Eugenia Cheng is a professor of mathematics whose research field is higher dimensional category theory. She has made it one of her missions to counter mathphobia. Her credo is that mathematics is not the difficult part to deal with in life, but that on the contrary it is life that is difficult and mathematics helps us to make it simpler and manageable. She has tried to illustrate this by combining her love for cooking and her passion for mathematics in her previous book *Cakes, Custard + Category Theory* (reviewed here). In that book she gave attention to mathematics alright, but there were also proper recipes for cooking. The latter are interesting if you love cooking yourself and they are a springboard to make a link towards mathematics, but they do not really help to understand category theory.

In the present book however she is explaining a really important mathematical concept: infinity, and it is far from being the simplest one to explain for non-mathematicians. The approach here is that she does just that. Not like in her previous book where she placed cookery next to the mathematics. Here of course Chen is still Chen and she still can't hide her love for cooking and category theory. However cooking is now only used as an anecdote or as and introduction to a chapter, just like perhaps a hiking experience, of a concert she attended, can be.

So what is this book about? The first part is intended to explain what infinity really is, and it soon becomes clear that it is not as simple as saying it is larger than any number one can imagine. It cannot be a number since the usual arithmetic rules do not work as with finite numbers. And then there are the paradoxes like the well known Hilbert hotel with infinitely many rooms that can always accommodate infinitely many more guests, even when it is fully booked. So Chen uses a more systematic approach introducing the simplest number systems: natural numbers, integers, and rationals. She goes even further and defines the natural numbers in the set theoretic style of Frege, only she does not use the abstract concept of a set, but she uses 'bags' instead. So 0 corresponds to the empty bag, 1 to the bag containing only the empty bag, 2 to the bag containing the two previous bags, etc. Also concepts like injection, surjection, and countable are introduced here.

Then a stumble stone is blocking the development. It turns out that there are more than countably many real numbers. The reals are not properly defined yet, but using Cantor's diagonal argument, and using a binary representation, Chen shows that there are more irrational numbers than natural numbers. Thus there are gradations of infinity, at which point $\aleph_0$ is introduced. The 'smallest' infinity of a countable set, but there exist higher forms like $\aleph_1=2^{\aleph_0}$ the number of reals, and this can be iterated $\aleph_k=2^{\aleph_{k-1}}$. The continuum hypothesis is briefly touched upon, and it is noted that it can't be proved (Cohen) or disproved (Gödel). The distinction between ordinal and cardinal numbers clarifies the difficulty that infinity gives with the usual arithmetic operations.

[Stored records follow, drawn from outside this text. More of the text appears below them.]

/-- R253: slots are returned. -/
def State.pipeRelease (s : State) (p n : Nat) : State :=
  s.setFld (Reg.VIS_PIPE_STATE p) 8 8 (Nat.min (s.fld (Reg.VIS_PIPE_STATE p) 8 8 + n) (s.slotCount p))

/-! ## The commands of this chapter that are no requests -/

/-- CSI_FRAME_START (R235). -/
def execCsiFrameStart (k : Fin 48) (s : State) : Host.Outcome State Fault Refusal :=
  done s (s.work (fun u => u.csiFrameStart k.val))

/-- CSI_FRAME_END (R242). -/
def execCsiFrameEnd (k : Fin 48) (d : SensorData) (s : State) : Host.Outcome State Fault Refusal :=
  done s (s.work (fun u => u.endSample k.val 0 d))

/-- AUDIO_BLOCK (R235). -/
def execAudioBlock (k : Fin 48) (d : SensorData) (s : State) : Host.Outcome State Fault Refusal :=
  done s (s.work (fun u => u.audioBlock k.val d))

/-- SPI_DATA_READY (R235). -/
def execSpiDataReady (k : Fin 48) (s : State) : Host.Outcome State Fault Refusal :=
  done s (s.work (fun u => u.spiDataReady k.val))

/-- SPI_TRANSACTION_DONE (R237). -/
def execSpiTransactionDone (k : Fin 48) (d : SensorData) (s : State) : Host.Outcome State Fault Refusal :=
  done s (s.work (fun u => u.endSample k.val 2 d))

/-- ETH_SENSOR_SAMPLE (R235). -/
def execEthSensorSample (k : Fin 48) (d : SensorData) (s : State) : Host.Outcome State Fault Refusal :=
  done s (s.work (fun u => u.ethSample k.val d))

/-- PICTURE_DECODED (R241). -/
def execPictureDecoded (k : Fin 48) (pic : DecodedPicture) (s : State) : Host.Outcome State Fault Refusal :=
  done s (s.work (fun u => u.pictureDecoded k.val pic))

/-- TEXT_TOKENIZED (R249). -/
def execTextTokenized (x : TextRead) (s : State) : Host.Outcome State Fault Refusal :=
  done s (s.work (fun u => u.textTokenized x.stream.val x.status))

/-- BATCH_TIMEOUT (R253). -/
def execBatchTimeout (p : Fin 16) (s : State) : Host.Outcome State Fault Refusal :=
  done s (s.work (fun u => u.batchTimeout p.val))

/-- BATCH_EMIT (R253). -/
def execBatchEmit (p : Fin 16) (s : State) : Host.Outcome State Fault Refusal := done s (s.work (fun u => u.batchEmit p.val))

/-- PIPELINE_STOPPED (R257). -/
def execPipelineStopped (p : Fin 16) (s : State) : Host.Outcome State Fault Refusal :=
  done s (s.work (fun u => u.pipelineStopped p.val))

/-- RESTART_REPLAY_DONE (R259). -/
def execRestartReplayDone (p : Fin 16) (s : State) : Host.Outcome State Fault Refusal :=
  done s (s.work (fun u => u.replayDone p.val))

/-- VIS_PIPE_RELEASE (R253). -/
def execVisPipeRelease (p : Fin 16) (n : BitVec 8) (s : State) : Host.Outcome State Fault Refusal :=
  done s (s.pipeRelease p.val n.toNat)

/-- STREAM_ENABLE (R234): a write of VIS_STR_CFG. -/
def execStreamEnable (k : Fin 48) (v : BitVec 64) (s : State) : Host.Outcome State Fault Refusal :=
  done s (s.writeStream software k.val v.toNat)

/-- PIPELINE_ENABLE (R261): a write of VIS_PIPE_CFG. -/
def execPipelineEnable (p : Fin 16) (v : BitVec 64) (s : State) : Host.Outcome State Fault Refusal :=
  done s (s.writePipe software p.val v.toNat)

end Sys2Proof.Machine
end

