/-- What writing ENABLE of a stream context or a pipeline does, both ways. Setting ENABLE of a disabled stream context
with a sound configuration stores the register, empties the context, sets its sequence number to 0 and its VIS_STATE
bit to 1; a bad one is refused: the mask is ORed into VIS_REJECT and nothing is stored. Clearing ENABLE of an enabled
one empties the context, discards its samples and clears its bit. Setting ENABLE of a disabled pipeline whose shape,
regions and items are sound stores the register and makes it RUNNING with batch 0 open and every slot free; an unsound
one is refused with bit 2 of VIS_REJECT. Clearing ENABLE of a pipeline with no RESTART or STOP in progress empties it
and makes it DISABLED.
Completion: this states that exec answers a next state with the effect of its own, under conditions on the state and
the operands alone, for each of streamEnable, pipelineEnable. -/
def Obligations.StreamsAndPipelinesAreEnabled : Prop :=
  ∀ (s : State) (k : Fin 48) (p : Fin 16) (v : BitVec 64),
    (s.bit (Reg.VIS_STR_CFG k) 0 = false → v.getLsbD 0 = true →
      (s.streamMask k v.toNat = 0 →
        ∃ t, exec (.streamEnable k v) s = .next t ∧ t.vstr k = VStream.idle ∧ t.reg (Reg.VIS_STR_SEQ k) = 0 ∧
          t.bit Reg.VIS_STATE k = true ∧
          t.reg (Reg.VIS_STR_CFG k) =
            BitVec.ofNat 64 (writtenTo (Reg.VIS_STR_CFG k) (s.shown (Reg.VIS_STR_CFG k)).toNat v.toNat)) ∧
      (s.streamMask k v.toNat ≠ 0 →
        ∃ t, exec (.streamEnable k v) s = .next t ∧ t.vis = s.vis ∧
          t.reg Reg.VIS_REJECT = s.reg Reg.VIS_REJECT ||| BitVec.ofNat 64 (s.streamMask k v.toNat) ∧
          t.reg (Reg.VIS_STR_CFG k) = s.reg (Reg.VIS_STR_CFG k))) ∧
    (s.bit (Reg.VIS_STR_CFG k) 0 = true → v.getLsbD 0 = false →
      ∃ t, exec (.streamEnable k v) s = .next t ∧ t.vstr k = VStream.idle ∧ t.bit Reg.VIS_STATE k = false ∧
        t.bit (Reg.VIS_STR_CFG k) 0 = false ∧
        (t.vpipe (s.strPipe k)).samples =
          (s.vpipe (s.strPipe k)).samples.filter (fun y => y.stream != k.val)) ∧
    (s.bit (Reg.VIS_PIPE_CFG p) 0 = false → v.getLsbD 0 = true →
      (s.pipeSound p = true →
        ∃ t, exec (.pipelineEnable p v) s = .next t ∧
          t.vpipe p = { VPipe.idle with batches := [VBatch.fresh 0 (s.batchRows p)] } ∧
          t.reg (Reg.VIS_PIPE_STATE p) = BitVec.ofNat 64 (1 + s.slotCount p * 2 ^ 8) ∧
          t.reg (Reg.VIS_PIPE_CFG p) =
            BitVec.ofNat 64 (writtenTo (Reg.VIS_PIPE_CFG p) (s.shown (Reg.VIS_PIPE_CFG p)).toNat v.toNat)) ∧
      (s.pipeSound p = false →
        ∃ t, exec (.pipelineEnable p v) s = .next t ∧ t.vis = s.vis ∧
          t.reg Reg.VIS_REJECT = s.reg Reg.VIS_REJECT ||| 4 ∧ t.reg (Reg.VIS_PIPE_CFG p) = s.reg (Reg.VIS_PIPE_CFG p))) ∧
    (s.bit (Reg.VIS_PIPE_CFG p) 0 = true → v.getLsbD 0 = false → (s.vpipe p).restart = none → (s.vpipe p).stopReq = none →
      ∃ t, exec (.pipelineEnable p v) s = .next t ∧ t.vpipe p = VPipe.idle ∧ t.pipeState p = 0 ∧
        t.bit (Reg.VIS_PIPE_CFG p) 0 = false)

All this work in the first part of the book, leading to an understanding of what infinity actually is, is like a journey uphill. In a second part Chen points to the sights that are possible from the top of the hill. With the recursive definition of the natural numbers, a proof by induction is within reach and one can solve all sorts of counting problems and even evaluate infinite sums. Although the latter needs more careful consideration. She also introduces higher dimensions, i.e., larger than 2 or 3. It may even grow to infinity for a continuum. When a relation or a property is associated with a dimension, this brings her to her beloved research subject: higher dimensional category theory. Perhaps, this doesn't fit so well in the otherwise rather elementary exposition, but it is a nice, be it a somewhat unusual example, of a higher dimensional mathematical object.

The move is then from the infinitely large to the infinitely small, leading back to infinite sums of diminishing terms and Zeno paradoxes. What is needed here is the concept of a limit. She however explains it essentially avoiding to use that name. Instead she illustrates the idea with hitting a target that becomes smaller and smaller. This way it can be explained what infinitesimals are and how they are applied. It can now be proved that the harmonic series diverges, and eventually also that irrational numbers do exist, which is done by approaching Dedekind's definition of the reals.

I find this a very pleasing way of introducing some elementary, but also some less elementary, mathematical concepts to the layperson. Taking infinity as the carrot to lead the reader uphill is an interesting choice. This is the most essential concept needed when moving from algebra to analysis. Chen is an excellent guide to show the reader the way uphill. With many analogies and illustrations and reformulations it seems like the reader is carried to the top, no toiling required. The story is told fluently. Side remarks, historical notes, or a slightly more advanced remark are inserted as a framed boxes in the text. I guess it will be too elementary for mathematicians of mathematics students, but it is warmly recommended for secondary school pupils. In fact anyone who has the slightest interest in what infinity actually means should read it. The word is used lightly in common language, but you will learn what it means in a more exact sense and thus what it means to a mathematician. It turns out that it triggered the development of calculus and it has shaken the foundations of mathematics as recently as in the early 20th century.